Полицейский что-то пометил в блокноте.
— Вы знаете, почему вы здесь? — спросил он.
— Потерялся мальчик. Он сказал, что его мать вышла на Уиклоу-стрит. Я хотел помочь ее найти.
— Вы его похитили из «Брауна Томаса», верно?
На мгновенье я онемел и только смотрел на него; стянуло живот, я испугался, что сейчас меня вырвет.
— Я никого не похищал, — негромко сказал я, стараясь не терять спокойствия в немыслимой ситуации. — Ничего подобного. Я пытался помочь мальчику отыскать его мать, вот и все. Малыш потерялся.

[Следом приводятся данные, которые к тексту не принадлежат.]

-- ==== Sys2Proof/Machine/Operands.lean ====
section
/-! DEFINITION. Reading operands: general registers, pairs, conditions, the addressing modes of loads and stores, and the
control registers as MVC reads them (spec/30_encoding.md R127; spec/10_state.md R24, R36-R48; spec/44_d_unit.md R282, R283). -/
namespace Sys2Proof.Machine

/-- The register file of a side. -/
def Regs.file (r : Regs) : Side → Vector Word 32
  | .a => r.a
  | .b => r.b

/-- The value of a general register. No register is hardwired (R22). -/
def Regs.get (r : Regs) (s : Side) (n : RegNum) : Word := (r.file s)[n.toNat]'n.isLt

/-- The register files with one register written. -/
def Regs.set (r : Regs) (s : Side) (n : RegNum) (v : Word) : Regs :=
  match s with
  | .a => { r with a := r.a.set n.toNat v n.isLt }
  | .b => { r with b := r.b.set n.toNat v n.isLt }

/-- `x[(S, n)]`: a general register at the start of the cycle (R127, R156). -/
def State.gpr (s : State) (side : Side) (n : RegNum) : Word := s.regs.get side n

/-- `xl[(S, n)]`: the long in the pair whose even register is `n`; bits 31:8 of the odd one are ignored (R24). -/
def State.gprLong (s : State) (side : Side) (n : RegNum) : Long :=
  (s.gpr side (n + 1)).extractLsb' 0 8 ++ s.gpr side n

/-- Does the condition hold (R161)? -/
def condHolds (s : State) : Cond → Bool
  | .always => true
  | .ifNonzero r => decide (s.gpr r.reg.1 r.reg.2 ≠ 0)
  | .ifZero r => decide (s.gpr r.reg.1 r.reg.2 = 0)

/-! ### Address arithmetic -/

/-- How a register is used in an address computation (R39, R283). -/
inductive Addressing where
  | linear
  | circular (n : BitVec 5)
  | reserved
deriving DecidableEq, Repr

/-- The AMR mode field of a register, for A4-A7 and B4-B7 (R30, R38). -/
def amrField (amr : Word) (side : Side) (r : RegNum) : BitVec 2 :=
  match side, r.toNat with
  | .a, 4 => amr.extractLsb' 0 2
  | .a, 5 => amr.extractLsb' 2 2
  | .a, 6 => amr.extractLsb' 4 2
  | .a, 7 => amr.extractLsb' 6 2
  | .b, 4 => amr.extractLsb' 8 2
  | .b, 5 => amr.extractLsb' 10 2
  | .b, 6 => amr.extractLsb' 12 2
  | .b, 7 => amr.extractLsb' 14 2
  | _, _ => 0

/-- The addressing of a base register under an AMR value: BK0 is bits 20:16, BK1 bits 25:21 (R38, R39). -/
def addressing (amr : Word) (side : Side) (r : RegNum) : Addressing :=
  match (amrField amr side r).toNat with
  | 0 => .linear
  | 1 => .circular (amr.extractLsb' 16 5)
  | 2 => .circular (amr.extractLsb' 21 5)
  | _ => .reserved

/-- `2^(N+1) - 1`: the address bits that circular addressing changes (R40, R283). -/
def blockMask (n : BitVec 5) : Word := BitVec.ofNat 32 (2 ^ (n.toNat + 1) - 1)

/-- `(+)` when `add`, `(-)` otherwise: the address add and subtract of R283 on the base value `v`. -/
def addressAdd (m : Addressing) (v off : Word) (add : Bool) : Except Fault Word :=
  let sum := if add then v + off else v - off
  match m with
  | .linear => .ok sum
  | .circular n => .ok ((v &&& ~~~(blockMask n)) ||| (sum &&& blockMask n))
  | .reserved => .error .reservedAmrMode

/-- `(+)` or `(-)` for the base register `r`, under the AMR at the start of the cycle (R283). -/
def State.address (s : State) (side : Side) (r : RegNum) (off : Word) (add : Bool) : Except Fault Word :=
  addressAdd (addressing s.ctrl.amr side r) (s.gpr side r) off add

/-- The unscaled value of an offset (R282). -/
def State.offset (s : State) (y : Side) : Offset → Word
  | .cst c => c.setWidth 32
  | .reg r => s.gpr y r

/-- The address an LSR access uses, and the new base value when the mode updates the base (R282, R288). -/
def State.lsrAddress (s : State) (o : MemForm) (size : Access) : Except Fault (Word × Option Word) :=
  match s.address o.y o.base (s.offset o.y o.mode.offset <<< size.scale) o.mode.add with
  | .error f => .error f
  | .ok v =>
    match o.mode.update with
    | .none => .ok (v, none)
    | .pre => .ok (v, some v)
    | .post => .ok (s.gpr o.y o.base, some v)

/-- The address of an LS15 access: always linear, base unchanged (R282). -/
def State.ls15Address (s : State) (o : Mem15Form) (size : Access) : Word :=
  s.gpr .b o.base + o.off.setWidth 32 <<< size.scale

/-! ### Control registers as MVC reads them -/

/-- The interrupts that can be pending and enabled, highest priority first (R342, R348). -/
def interruptNumbers : List Nat := [1, 4, 5, 6, 7, 8, 9, 10, 11, 12, 13, 14, 15]

/-- HPEINT: the highest-priority interrupt that is pending in IFR and enabled in IER, or 0 (R45; log 22). -/
def hpeint (c : Ctrl) : Nat :=
  ((interruptNumbers.find? fun n => (c.ifr &&& c.ier).getLsbD n).getD 0)

/-- ISTP read whole: ISTB, HPEINT, five zeros (R45). -/
def istpWord (c : Ctrl) : Word := c.istb ++ BitVec.ofNat 5 (hpeint c) ++ 0#5

/-- The control register with a number, as MVC reads it (R36, R48). The numbers that no register has are never read:
`ctrlReadable` guards. -/
def State.ctrlRead (s : State) (n : BitVec 5) : Word :=
  match n.toNat with
  | 0 => s.ctrl.amr
  | 1 => s.ctrl.csr
  | 2 => s.ctrl.ifr
  | 4 => s.ctrl.ier
  | 5 => istpWord s.ctrl
  | 6 => s.ctrl.irp
  | 7 => s.ctrl.nrp
  | 16 => s.pce1
  | 18 => s.ctrl.fadcr
  | 19 => s.ctrl.faucr
  | 20 => s.ctrl.fmcr
  | _ => 0

/-- What a write to the control register with a number does (R36); `none` where MVC may not write. -/
def ctrlDest (n : BitVec 5) : Option CtrlDest :=
  match n.toNat with
  | 0 => some .amr
  | 1 => some .csr
  | 2 => some .isr
  | 3 => some .icr
  | 4 => some .ier
  | 5 => some .istp
  | 6 => some .irp
  | 7 => some .nrp
  | 18 => some .fadcr
  | 19 => some .faucr
  | 20 => some .fmcr
  | _ => none

end Sys2Proof.Machine
end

— Мать утверждает, что была неподалеку, рассматривала сумочки.
— Если так, я ее не видел.
— Вам не пришло в голову передать мальчика охране?
— Не пришло. Надо было сообразить. Малыш испугался. Плакал.
— Вы с нами уже имели дело, мистер Йейтс?
Он меня ненавидел. Все во мне презирал. Хотел причинить боль.
— С кем — с вами? — спросил я. — О чем вы говорите?
— В прошлом вы совершали преступления?
— Нет! — ужаснулся я.
— Случаи с малолетками?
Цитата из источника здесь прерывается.